Stored data:

========

/-- Replacing one byte changes the word sum by the byte's weight times the change of the byte. -/
theorem wordSum_set {bs : List Byte} {i : Nat} {b : Byte} (hb : bs[i]? = some b) (v : Byte) :
    wordSum (bs.set i v) + byteWeight i * b.toNat = wordSum bs + byteWeight i * v.toNat := by
  induction bs using wordSum.induct generalizing i with
  | case1 => simp at hb
  | case2 hi =>
    obtain ⟨rfl, rfl⟩ : i = 0 ∧ hi = b := by simpa [List.getElem?_singleton] using hb
    simp only [List.set_cons_zero, wordSum, byteWeight_zero]
    omega
  | case3 hi lo rest ih =>
    match i with
    | 0 =>
      obtain rfl : hi = b := by simpa using hb
      simp only [List.set_cons_zero, wordSum, byteWeight_zero]
      omega
    | 1 =>
      obtain rfl : lo = b := by simpa using hb
      simp only [List.set_cons_succ, List.set_cons_zero, wordSum, byteWeight_one]
      omega
    | j + 2 =>
      have hrest := ih (i := j) (by simpa using hb)
      simp only [List.set_cons_succ, wordSum, byteWeight_add_two]
      omega

/-! ## One inverted bit -/

/-- Setting a clear bit adds its power of two. -/
theorem toNat_xor_twoPow_of_clear {w k : Nat} {b : BitVec w} (hk : k < w) (hb : b.getLsbD k = false) :
    (b ^^^ BitVec.twoPow w k).toNat = b.toNat + 2 ^ k := by
  have hdisj : b &&& BitVec.twoPow w k = 0#w := by simp [BitVec.and_twoPow, hb]
  have hadd : b ^^^ BitVec.twoPow w k = b + BitVec.twoPow w k := by
    rw [BitVec.add_eq_or_of_and_eq_zero _ _ hdisj]
    ext j hj
    by_cases hjk : j = k
    · subst hjk
      simp [← BitVec.getLsbD_eq_getElem, hb]
    · simp [BitVec.getElem_twoPow, hjk]
  rw [hadd, BitVec.toNat_add_of_and_eq_zero hdisj, BitVec.toNat_twoPow_of_lt hk]

/-- Inverting a bit adds or takes away its power of two. -/
theorem toNat_xor_twoPow {w k : Nat} (b : BitVec w) (hk : k < w) :
    (b ^^^ BitVec.twoPow w k).toNat = b.toNat + 2 ^ k ∨ b.toNat = (b ^^^ BitVec.twoPow w k).toNat + 2 ^ k := by
  cases hb : b.getLsbD k with
  | false => exact .inl (toNat_xor_twoPow_of_clear hk hb)
  | true =>
    refine .inr ?_
    have hclear : (b ^^^ BitVec.twoPow w k).getLsbD k = false := by simp [hb, hk]
    rw [← toNat_xor_twoPow_of_clear hk hclear, BitVec.xor_assoc, BitVec.xor_self, BitVec.xor_zero]

/-- Inverting one bit moves the word sum, up or down, by a power of two of at most 2^15, so by less than 0xFFFF
(R98). -/
theorem wordSum_set_xor_twoPow {bs : List Byte} {i k : Nat} {b : Byte} (hb : bs[i]? = some b) (hk : k < 8) :
    ∃ d, 0 < d ∧ d < 0xFFFF ∧
      (wordSum (bs.set i (b ^^^ BitVec.twoPow 8 k)) = wordSum bs + d ∨
        wordSum bs = wordSum (bs.set i (b ^^^ BitVec.twoPow 8 k)) + d) := by
  have hset := wordSum_set hb (b ^^^ BitVec.twoPow 8 k)
  have hpos : 0 < 2 ^ k := Nat.two_pow_pos k
  have hle : 2 ^ k ≤ 2 ^ 7 := Nat.pow_le_pow_right (by decide) (by omega)
  refine ⟨byteWeight i * 2 ^ k, ?_⟩
  rcases toNat_xor_twoPow b hk with hv | hv <;> rw [hv, Nat.mul_add] at hset <;>
    rcases byteWeight_cases i with hw | hw <;> rw [hw] at hset ⊢ <;> omega

/-! ## The two folds -/

/-- One fold of a 32-bit sum leaves at most one carry (R92). -/
theorem foldCarry_le {n : Nat} (h : n < 2 ^ 32) : foldCarry n ≤ 0x1FFFE := by
  rw [foldCarry]
  omega

/-- Two folds leave 0 of 0 and of any other 32-bit sum its residue modulo 0xFFFF in 1..0xFFFF (R92). -/
theorem foldCarry_foldCarry {n : Nat} (h : n < 2 ^ 32) :
    foldCarry (foldCarry n) = if n = 0 then 0 else (n - 1) % 0xFFFF + 1 := by
  simp only [foldCarry]
  split <;> omega

/-- After two folds no carry is left (R92). -/
theorem foldCarry_foldCarry_le {n : Nat} (h : n < 2 ^ 32) : foldCarry (foldCarry n) ≤ 0xFFFF := by
  rw [foldCarry_foldCarry h]
  split <;> omega

/-- Only the sum 0 folds to 0. -/
theorem foldCarry_foldCarry_eq_zero_iff {n : Nat} (h : n < 2 ^ 32) : foldCarry (foldCarry n) = 0 ↔ n = 0 := by
  rw [foldCarry_foldCarry h]
  split <;> omega

/-- Two sums less than 0xFFFF apart fold to different values (R98). -/
theorem foldCarry_foldCarry_add_ne {n d : Nat} (hpos : 0 < d) (hd : d < 0xFFFF) (h : n + d < 2 ^ 32) :
    foldCarry (foldCarry (n + d)) ≠ foldCarry (foldCarry n) := by
  rw [foldCarry_foldCarry h, foldCarry_foldCarry (n := n) (by omega)]
  split <;> split <;> omega

/-! ## The checksum -/

/-- The checksum is what the folded sum, cut to 16 bits, leaves up to 0xFFFF (R90). -/
theorem checksum_eq_ofNat (bs : List Byte) :
    checksum bs = BitVec.ofNat 16 (65535 - foldCarry (foldCarry (wordSum bs)) % 65536) := by
  apply BitVec.eq_of_toNat_eq
  rw [checksum, BitVec.toNat_not, BitVec.toNat_ofNat, BitVec.toNat_ofNat]
  omega

/-- For a frame's length the cut loses nothing (R92). -/
theorem checksum_toNat {bs : List Byte} (h : bs.length ≤ 1028) :
    (checksum bs).toNat = 65535 - foldCarry (foldCarry (wordSum bs)) := by
  have hfold := foldCarry_foldCarry_le (wordSum_lt_two_pow_32 h)
  rw [checksum_eq_ofNat, BitVec.toNat_ofNat]
  omega

/-- Equal checksums are equal folded sums. -/
theorem foldCarry_foldCarry_eq_of_checksum_eq {bs cs : List Byte} (hb : bs.length ≤ 1028) (hc : cs.length ≤ 1028)
    (h : checksum bs = checksum cs) : foldCarry (foldCarry (wordSum bs)) = foldCarry (foldCarry (wordSum cs)) := by
  have hnat := congrArg BitVec.toNat h
  rw [checksum_toNat hb, checksum_toNat hc] at hnat
  have hbfold := foldCarry_foldCarry_le (wordSum_lt_two_pow_32 hb)
  have hcfold := foldCarry_foldCarry_le (wordSum_lt_two_pow_32 hc)
  omega

/-- A frame's checksum input has at most 1028 bytes (R24). -/
theorem checksumInput_length_le (t : Byte) {p : List Byte} (h : p.length ≤ 1024) :
    (checksumInput t p).length ≤ 1028 := by
  rw [checksumInput_length]
  split <;> omega

/-- The first word of a frame's checksum input has SOF as its high byte (R94). -/
theorem wordSum_checksumInput_pos (t : Byte) (p : List Byte) : 0 < wordSum (checksumInput t p) := by
  rw [checksumInput, List.append_assoc, List.cons_append, List.cons_append, List.nil_append, wordSum]
  have hsof : sofByte.toNat = 0x3E := rfl
  omega

/-! ## The digits -/

/-- A digit of the nibble at bit `s` of a checksum is the digit of the checksum's number shifted and cut (R93). -/
theorem hexDigit_extractLsb' (c : BitVec 16) (s : Nat) :
    hexDigit (c.extractLsb' s 4) =
      if c.toNat / 2 ^ s % 16 ≤ 9 then BitVec.ofNat 8 (0x30 + c.toNat / 2 ^ s % 16)
      else BitVec.ofNat 8 (0x61 + (c.toNat / 2 ^ s % 16 - 10)) := by
  rw [hexDigit, BitVec.extractLsb'_toNat, Nat.shiftRight_eq_div_pow]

========

Work item: Restate exactly the records above from their first line through the line that holds "wordSum (bs.set i v)", please, including both and leaving out all others.

Exercise result:
/-- Replacing one byte changes the word sum by the byte's weight times the change of the byte. -/
theorem wordSum_set {bs : List Byte} {i : Nat} {b : Byte} (hb : bs[i]? = some b) (v : Byte) :
    wordSum (bs.set i v) + byteWeight i * b.toNat = wordSum bs + byteWeight i * v.toNat := by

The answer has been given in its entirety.